I’m signing off, but readers need to stay on. Democracy depends on it | Opinion
AI-generated summary reviewed by our newsroom.
- Ned Barnett is leaving The News & Observer after editing and writing there since 1991.
- Barnett says journalists must report truth and hold the powerful to account.
- He urges citizens to stay informed and support the press through action.
“It is the first responsibility of every citizen to question authority.” — Benjamin Franklin, Founding Father and co-publisher of the Pennsylvania Gazette
After editing and writing at The News & Observer since 1991, including writing about sports for eight years and writing for the opinion section since 2013, this is my last column and my last day is Friday.
What an honor to do this work in a state so rich with wise and dedicated people.
I’m grateful to all those who took my calls and who were willing to contribute their knowledge and expertise to the public.
I’m particularly grateful to those readers who called or sent supportive emails. It takes time and intention to do that, and it can help keep a writer going.
I also value those who disagreed with me. It’s good to have your opinions contested; it’s how you learn.
I tried to write about a variety of issues and to bring independent reporting to what I wrote. A reader shouldn’t just read an opinion, they should learn something from it.
I got into this business in the wake of Watergate. It was a time when reporters, briefly, were heroes. When they made a movie about Bob Woodward and Carl Bernstein, they were played by the movie stars Robert Redford and Dustin Hoffman.

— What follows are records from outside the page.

-- ==== Sys2Proof/Laws/State.lean ====
section
/-! SUPPORT. The state's small lemmas: one per field per update and one per derived read per update, so that no proof
unfolds a record update. -/

namespace Sys2Proof.Machine

variable (s : State)

/-! ### `setV` -/

@[simp] theorem State.setV_v (x : Nibble) (b : Byte) : (s.setV x b).v = s.v.set x.toNat b := rfl
@[simp] theorem State.setV_index (x : Nibble) (b : Byte) : (s.setV x b).index = s.index := rfl
@[simp] theorem State.setV_pc (x : Nibble) (b : Byte) : (s.setV x b).pc = s.pc := rfl
@[simp] theorem State.setV_stack (x : Nibble) (b : Byte) : (s.setV x b).stack = s.stack := rfl
@[simp] theorem State.setV_sp (x : Nibble) (b : Byte) : (s.setV x b).sp = s.sp := rfl
@[simp] theorem State.setV_dt (x : Nibble) (b : Byte) : (s.setV x b).dt = s.dt := rfl
@[simp] theorem State.setV_st (x : Nibble) (b : Byte) : (s.setV x b).st = s.st := rfl
@[simp] theorem State.setV_key (x : Nibble) (b : Byte) : (s.setV x b).key = s.key := rfl
@[simp] theorem State.setV_fb (x : Nibble) (b : Byte) : (s.setV x b).fb = s.fb := rfl
@[simp] theorem State.setV_dirty (x : Nibble) (b : Byte) : (s.setV x b).dirty = s.dirty := rfl
@[simp] theorem State.setV_mem (x : Nibble) (b : Byte) : (s.setV x b).mem = s.mem := rfl
@[simp] theorem State.setV_mode (x : Nibble) (b : Byte) : (s.setV x b).mode = s.mode := rfl
@[simp] theorem State.setV_waitx (x : Nibble) (b : Byte) : (s.setV x b).waitx = s.waitx := rfl
@[simp] theorem State.setV_fault (x : Nibble) (b : Byte) : (s.setV x b).fault = s.fault := rfl
@[simp] theorem State.setV_draws (x : Nibble) (b : Byte) : (s.setV x b).draws = s.draws := rfl
@[simp] theorem State.setV_getKey (x : Nibble) (b : Byte) (k' : Nibble) : (s.setV x b).getKey k' = s.getKey k' := rfl
@[simp] theorem State.setV_pixel (x : Nibble) (b : Byte) (row col : Nat) : (s.setV x b).pixel row col = s.pixel row col := rfl
@[simp] theorem State.setV_readByte (x : Nibble) (b : Byte) (a' : Nat) : (s.setV x b).readByte a' = s.readByte a' := rfl
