-- ==== Sys2Proof/Tests/Slice0.lean ====
section
/-! SUPPORT. The model's own tests: the well-formedness smoke, words written out bit by bit from the patterns of
spec/30_encoding.md R96, one-step tests whose expected values are those of spec/95_test_vectors.md (each names its
vector), and for every obligation with hypotheses a witness that meets them. -/

namespace Sys2Proof.Tests

open Sys2Proof.Machine

/-! ### Well-formedness: one ill-formed term for each check, and well-formed ones at the ends of the fields -/

theorem test_wf_refuses_unknown_mnemonic : RawInstr.wellFormed ⟨"8xy8", [0, 0]⟩ = false := by decide
theorem test_wf_refuses_missing_operand : RawInstr.wellFormed ⟨"8xy4", [1]⟩ = false := by decide
theorem test_wf_refuses_extra_operand : RawInstr.wellFormed ⟨"00E0", [0]⟩ = false := by decide
theorem test_wf_refuses_wide_x : RawInstr.wellFormed ⟨"6xkk", [16, 0]⟩ = false := by decide
theorem test_wf_refuses_wide_y : RawInstr.wellFormed ⟨"8xy4", [15, 16]⟩ = false := by decide
theorem test_wf_refuses_wide_n : RawInstr.wellFormed ⟨"Dxyn", [0, 0, 16]⟩ = false := by decide
theorem test_wf_refuses_wide_kk : RawInstr.wellFormed ⟨"7xkk", [0, 256]⟩ = false := by decide
theorem test_wf_refuses_wide_nnn : RawInstr.wellFormed ⟨"1nnn", [4096]⟩ = false := by decide
theorem test_wf_admits_the_ends_of_the_fields :
    RawInstr.wellFormed ⟨"Dxyn", [15, 15, 15]⟩ = true ∧ RawInstr.wellFormed ⟨"2nnn", [4095]⟩ = true ∧
      RawInstr.wellFormed ⟨"Cxkk", [15, 255]⟩ = true := by decide

/-! ### Decoding: every constructor by a word written from its pattern -/

theorem test_decode_fixed : decodeWord 0b0000_0000_1110_0000#16 = .ok .op00E0 ∧
    decodeWord 0b0000_0000_1110_1110#16 = .ok .op00EE := by decide

theorem test_decode_nnn : decodeWord 0b0001_1010_1011_1100#16 = .ok (.op1nnn 0xABC) ∧
    decodeWord 0b0010_0011_0000_0001#16 = .ok (.op2nnn 0x301) ∧
    decodeWord 0b1010_0010_1111_0000#16 = .ok (.opAnnn 0x2F0) ∧
    decodeWord 0b1011_0001_0010_0011#16 = .ok (.opBnnn 0x123) := by decide

theorem test_decode_xkk : decodeWord 0b0011_0011_0010_1010#16 = .ok (.op3xkk 3 0x2A) ∧
    decodeWord 0b0100_0011_0010_1011#16 = .ok (.op4xkk 3 0x2B) ∧
    decodeWord 0b0110_1010_0111_1111#16 = .ok (.op6xkk 0xA 0x7F) ∧
    decodeWord 0b0111_0010_0000_0010#16 = .ok (.op7xkk 2 0x02) ∧
    decodeWord 0b1100_0101_1010_0111#16 = .ok (.opCxkk 5 0xA7) := by decide

theorem test_decode_skips_and_draw : decodeWord 0b0101_0001_0010_0000#16 = .ok (.op5xy0 1 2) ∧
    decodeWord 0b1001_0001_0010_0000#16 = .ok (.op9xy0 1 2) ∧
    decodeWord 0b1101_0001_0010_0101#16 = .ok (.opDxyn 1 2 5) := by decide

theorem test_decode_family8 : decodeWord 0b1000_1010_1011_0000#16 = .ok (.op8xy0 0xA 0xB) ∧
    decodeWord 0b1000_1010_1011_0001#16 = .ok (.op8xy1 0xA 0xB) ∧
    decodeWord 0b1000_1010_1011_0010#16 = .ok (.op8xy2 0xA 0xB) ∧
    decodeWord 0b1000_1010_1011_0011#16 = .ok (.op8xy3 0xA 0xB) ∧
    decodeWord 0b1000_0011_0111_0100#16 = .ok (.op8xy4 3 7) ∧
    decodeWord 0b1000_0011_0111_0101#16 = .ok (.op8xy5 3 7) ∧
    decodeWord 0b1000_0100_0111_0110#16 = .ok (.op8xy6 4 7) ∧
    decodeWord 0b1000_0001_0010_0111#16 = .ok (.op8xy7 1 2) ∧
    decodeWord 0b1000_1010_1011_1110#16 = .ok (.op8xyE 0xA 0xB) := by decide

theorem test_decode_familyE : decodeWord 0b1110_0010_1001_1110#16 = .ok (.opEx9E 2) ∧
    decodeWord 0b1110_0010_1010_0001#16 = .ok (.opExA1 2) := by decide

theorem test_decode_familyF : decodeWord 0b1111_0100_0000_0111#16 = .ok (.opFx07 4) ∧
    decodeWord 0b1111_0011_0000_1010#16 = .ok (.opFx0A 3) ∧
    decodeWord 0b1111_0100_0001_0101#16 = .ok (.opFx15 4) ∧
    decodeWord 0b1111_0100_0001_1000#16 = .ok (.opFx18 4) ∧
    decodeWord 0b1111_0010_0001_1110#16 = .ok (.opFx1E 2) ∧
    decodeWord 0b1111_0001_0010_1001#16 = .ok (.opFx29 1) ∧
    decodeWord 0b1111_0101_0011_0011#16 = .ok (.opFx33 5) ∧
    decodeWord 0b1111_0010_0101_0101#16 = .ok (.opFx55 2) ∧
    decodeWord 0b1111_0010_0110_0101#16 = .ok (.opFx65 2) := by decide

/-- 95_test_vectors.md B-E: unknown words of that table, one of each family that has any. -/
theorem test_decode_unknown : decodeWord 0x0AE0 = .error (.unknownOpcode 0x0AE0) ∧
    decodeWord 0x5121 = .error (.unknownOpcode 0x5121) ∧ decodeWord 0x8AB8 = .error (.unknownOpcode 0x8AB8) ∧
    decodeWord 0x912F = .error (.unknownOpcode 0x912F) ∧ decodeWord 0xE1A0 = .error (.unknownOpcode 0xE1A0) ∧
    decodeWord 0xF075 = .error (.unknownOpcode 0xF075) := by decide

/-- A truncated instruction is refused, and the bytes after an instruction are given back. -/
theorem test_decode_bytes : decode [0x12#8] = .error .truncated ∧
    decode [0x12#8, 0x34, 0x56] = .ok (.op1nnn 0x234, [0x56]) := by decide

theorem test_decodeTableWord : decodeTableWord 16 0x8124 = some (.op8xy4 1 2) ∧ decodeTableWord 16 0x0000 = none := by decide

/-! ### One step of each instruction -/

/-- The next state meets a test. -/
def leads (o : Host.Outcome State Fault Refusal) (test : State → Bool) : Bool :=
  match o with
  | .next t => test t
  | .fault _ => false
  | .refused _ => false

/-- The reset state with two bytes of an instruction at 0x200. -/
def program (hi lo : Byte) : State := State.reset.storeBytes 0x200 [hi, lo]

/-- Registers, given in order from V0. -/
def withV (s : State) (bs : List Byte) : State := s.setVs (Vector.ofFn fun i => bs.getD i.val 0)

/-- One V register. -/
def v (s : State) (x : Nibble) (b : Byte) : State := s.setV x b

/-- D11 -/
theorem test_00E0 : leads (step ((program 0x00 0xE0).setFb (Vector.replicate 32 5)))
    (fun t => t.fb == Vector.replicate 32 0 && t.dirty && t.pc == 0x202) = true := by decide

/-- C4, C5 -/
theorem test_00EE : leads (step (((program 0x00 0xEE).setStack (Vector.replicate 16 0x0204) 1)))
    (fun t => t.pc == 0x0204 && t.sp == 0) = true := by decide
theorem test_00EE_underflow : leads (step (program 0x00 0xEE))
    (fun t => t.fault == ⟨.stackUnderflow, 0x00EE, 0x0200, 0⟩ && t.pc == 0x0202 && t.mode == .faulted) = true := by decide

/-- C1 -/
theorem test_1nnn : leads (step (program 0x1A 0xBC)) (fun t => t.pc == 0x0ABC) = true := by decide

/-- C3, C6 -/
theorem test_2nnn : leads (step (program 0x23 0x00)) (fun t => t.stack[0] == 0x0202 && t.sp == 1 && t.pc == 0x0300) = true := by
  decide
theorem test_2nnn_overflow : leads (step ((program 0x23 0x00).setStack (Vector.replicate 16 7) 16))
    (fun t => t.fault == ⟨.stackOverflow, 0x2300, 0x0200, 0⟩ && t.pc == 0x0202 && t.sp == 16) = true := by decide

/-- C7, C8 -/
theorem test_3xkk : leads (step (v (program 0x33 0x2A) 3 0x2A)) (fun t => t.pc == 0x204) = true ∧
    leads (step (v (program 0x33 0x2A) 3 0x2B)) (fun t => t.pc == 0x202) = true := by decide

/-- C9, C10 -/
theorem test_4xkk : leads (step (v (program 0x43 0x2A) 3 0x2A)) (fun t => t.pc == 0x202) = true ∧
    leads (step (v (program 0x43 0x2A) 3 0x00)) (fun t => t.pc == 0x204) = true := by decide
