-- ==== Sys2Proof/Machine/Display.lean ====
section
/-! DEFINITION. The panel display (07): patterns, resolution, overrides, the drive, frames, and the display commands. -/

namespace Sys2Proof.Machine

/-- The six display patterns (R119). -/
inductive Pattern where
  | off
  | steady
  | wink
  | slow
  | fast
  | first
deriving DecidableEq, Repr

/-- The rank of a pattern, which is its code (R119). -/
def Pattern.rank : Pattern → Nat
  | .off => 0
  | .steady => 1
  | .wink => 2
  | .slow => 3
  | .fast => 4
  | .first => 5

/-- The contribution of a point by its state and its first-out mark (R61). -/
def contribution : PointState → Bool → Pattern
  | .normal, mark => if mark then .wink else .off
  | .alert, mark => if mark then .first else .fast
  | .cleared, mark => if mark then .first else .fast
  | .acked, mark => if mark then .wink else .steady
  | .hold, mark => if mark then .wink else .steady
  | .returned, _ => .slow
  | .shelved, _ => .off

/-- The pattern of higher rank. -/
def Pattern.higher (a b : Pattern) : Pattern := if a.rank < b.rank then b else a

/-- The binders of a cell (R3, R118). -/
def binders (s : State) (cell : Nat) : List Point := s.points.filter fun p => p.defn.cells.contains cell

/-- The resolved pattern of a cell: the highest rank among its binders' contributions (R119). -/
def resolved (s : State) (cell : Nat) : Pattern :=
  (binders s cell).foldr (fun p acc => (contribution p.state (firstOut s.groups p)).higher acc) .off

/-- A pattern is lit at a value of the cycle counter (R121). -/
def Pattern.lit (c : Nat) : Pattern → Bool
  | .off => false
  | .steady => true
  | .wink => c % 1024 < 896
  | .slow => c < 1024
  | .fast => c % 512 < 256
  | .first => c % 1024 < 128 || (256 ≤ c % 1024 && c % 1024 < 384)

/-- The lit-now state of a cell at the counter value, by the four cases of R126. -/
def litNow (s : State) (cell : Nat) : Bool :=
  if testActive s then true
  else
    match resolved s cell with
    | .off => false
    | .steady => if s.display.quiet then false else Pattern.steady.lit s.time.cycle
    | .wink => if s.display.quiet then false else Pattern.wink.lit s.time.cycle
    | .slow => Pattern.slow.lit s.time.cycle
    | .fast => Pattern.fast.lit s.time.cycle
    | .first => Pattern.first.lit s.time.cycle

/-- A cell is shown while the drive is ACTIVE and its common lies within the commons in effect (R117, R131). -/
def shown (d : Display) (cell : Nat) : Bool := d.drive == .active && cell / Config.segmentCount < d.commons

/-- The image of the 160 cells at the counter value: lit where a cell is shown and lit now (R132). -/
def frameImage (s : State) : List Bool := (List.range Config.cellCount).map fun cell => shown s.display cell && litNow s cell

/-- What the COM and SEG lines show at a cell: the frame image, dark when there is none (R128, R132). -/
def panelLit (s : State) (cell : Nat) : Bool :=
  match s.display.image with
  | none => false
  | some image => image.getD cell false

/-- A frame boundary at the counter value `c`: the commons pending takes effect, then an ACTIVE drive takes a new image
(R132). -/
def takeFrame (c : Nat) (s : State) : State :=
  let t := s.withDisplay { s.display with commons := s.display.commonsPending }
  if t.display.drive = .active then
    t.withDisplay { t.display with image := some (frameImage (t.withTime { t.time with cycle := c })) }
  else t

/-- The frame boundary of this tick, when it is due (R132, R193). -/
def frameBoundary (s : State) : State :=
  if s.time.frameDue then (takeFrame s.time.cycle s).withTime { s.time with frameDue := false } else s

/-- The frame boundary of the next tick, taken ahead of that tick's sampling at the counter value that the tick brings: a test
claim that the tick's samples change then appears 16 ticks later (R134, log 22). -/
def frameAheadEvent (s : State) : State :=
  (takeFrame (nextCycle s.time.cycle) s).withTime { s.time with frameAhead := true }

/-- FRAME_BOUNDARY (R132): on its tick, after the sampling of that tick or ahead of it (R134). -/
def execFrameBoundary (s : State) : Host.Outcome State Fault Refusal :=
  done (if !s.time.frameDue && frameCanLead s then frameAheadEvent s else frameBoundary s)

/-- The warm-up end, when it is due: the drive is ACTIVE and takes an image at once (R129). -/
def warmUpEnd (s : State) : State :=
  if warmUpDue s then
    let t := s.withDisplay { s.display with drive := .active }
    t.withDisplay { t.display with image := some (frameImage t) }
  else s

/-- WARM_UP_END (R129). -/
def execWarmUpEnd (s : State) : Host.Outcome State Fault Refusal := done (warmUpEnd s)

/-- A tick of the warm-up count (R129). -/
def Drive.tick : Drive → Drive
  | .warming n => .warming (n + 1)
  | .off => .off
  | .active => .active

/-- The power operand at the drive: on starts a warm-up from OFF, off sets OFF (R128). -/
def Drive.power (d : Drive) (on : Bool) : Drive :=
  if on then
    match d with
    | .off => .warming 0
    | .warming n => .warming n
    | .active => .active
  else .off

/-- The three settings of CONFIGURE-DISPLAY written; power off discards the image (R132, R133). -/
def Display.configure (d : Display) (power : Bool) (commons : Nat) (quiet : Bool) : Display :=
  { d with
    quiet := quiet
    commonsPending := commons
    drive := d.drive.power power
    image := if power then d.image else none }

/-- CONFIGURE-DISPLAY's checks and effect (R133). -/
def configureDisplay (power commons quiet : Byte) (s : State) : Answer :=
  match twoValued power, numberIn 1 4 commons, twoValued quiet with
  | some p, some c, some q => .ok (s.withDisplay (s.display.configure p c q))
  | _, _, _ => .refuse s .badArgument

def takeConfigureDisplay (power commons quiet : Byte) : State → State :=
  taken [0x40, power, commons, quiet] (unlessBusy (configureDisplay power commons quiet))

/-- CONFIGURE_DISPLAY (R133). -/
def execConfigureDisplay (power commons quiet : Byte) (s : State) : Host.Outcome State Fault Refusal :=
  atTaking (takeConfigureDisplay power commons quiet) s

/-- SET-OVERRIDE's check and effect (R127). -/
def setOverride (test : Byte) (s : State) : Answer :=
  match twoValued test with
  | some t => .ok (s.withDisplay { s.display with commandTest := t })
  | none => .refuse s .badArgument

def takeSetOverride (test : Byte) : State → State := taken [0x41, test] (unlessBusy (setOverride test))

/-- SET_OVERRIDE (R127). -/
def execSetOverride (test : Byte) (s : State) : Host.Outcome State Fault Refusal := atTaking (takeSetOverride test) s

/-- The code of a drive state: 0 OFF, 1 WARMING, 2 ACTIVE (R185, R188). -/
def Drive.code : Drive → Nat
  | .off => 0
  | .warming _ => 1
  | .active => 2

/-- The two bits of a drive state. -/
def Drive.bits (d : Drive) : List Bool := [d.code == 1, d.code == 2]

/-- The four-byte header of READ-CELLS (R135, R188). -/
def cellHeader (s : State) : List Byte :=
  [byteOfBits (s.display.drive.bits ++ [s.display.quiet, s.display.commandTest, keyTest s, testActive s]),
    byteOf (s.display.commons % 8 + 16 * (s.display.commonsPending % 8)),
    byteOf (s.time.cycle / 256), byteOf (s.time.cycle % 256)]

/-- The record of one cell (R136, R188). -/
def cellByte (s : State) (cell : Nat) : Byte :=
  byteOf ((resolved s cell).rank + 8 * (litNow s cell).toNat + 16 * (shown s.display cell).toNat)

/-- READ-CELLS's checks and result (R135, R136). -/
def readCells (first count : Byte) (s : State) : Answer :=
  if count.toNat = 0 ∨ Config.maxCells < count.toNat then .refuse s .badArgument
  else if Config.cellCount ≤ first.toNat ∨ Config.cellCount < first.toNat + count.toNat then .refuse s .badArgument
  else .read s (cellHeader s ++ (List.range count.toNat).map fun k => cellByte s (first.toNat + k))

def takeReadCells (first count : Byte) : State → State := taken [0x42, first, count] (unlessBusy (readCells first count))

/-- READ_CELLS (R135). -/
def execReadCells (first count : Byte) (s : State) : Host.Outcome State Fault Refusal := atTaking (takeReadCells first count) s

end Sys2Proof.Machine
end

Now, of course, mainstream reporters are battered by the White House as purveyors of “fake news” and “horrible people.” But the denigration only demonstrates how important it is that journalists continue to report the truth and hold the powerful to account.
The last decade or so brought a radical shift in state and national politics. When Republicans took full control of the General Assembly following the 2010 election, it was more significant for what it ended than for what it began.
What ended was a long run of moderate but progressive leadership that had sparked the creation of the Research Triangle and the University of North Carolina System, two engines that have pulled the state forward and ahead of most of the South. Now we have legislative leaders obsessed with tax cuts that mostly benefit the wealthy at the expense of education and public services.
The election of Donald Trump as president in 2016 and his bewildering return brought a national sweep to what lawmakers were already doing in North Carolina: stifling voting rights, punishing the poor, serving the rich, polarizing the courts, attacking immigrants and intimidating universities.
For all that, there are signs that the people of North Carolina and in the U.S. may yet bring the state and the nation back to pursuing its ideals, to being what we are as one nation and what that nation needs to be to the world.
Consider the huge No Kings crowds, the resistance to ICE’s brutal tactics by the people of the Twin Cities, the flowering of independent online news sites, Trump’s sinking approval rating and the thousands of teachers who will converge on Raleigh this week to demand better pay and improved schools.
To travel a better path, the people of North Carolina and the nation need to be informed. That depends on readers as much as writers. Reporters and editors at The News & Observer and the Charlotte Observer are doing their best to keep the public aware and the powerful under scrutiny. I hope you will continue to support their efforts.
All Americans, to whom this 250-year-old democracy is entrusted, have a responsibility to pay attention, to question authority and to take action, whether it be demonstrating, contributing, volunteering, voting or supporting a free press.
Thanks to each of you for continuing to take this responsibility seriously.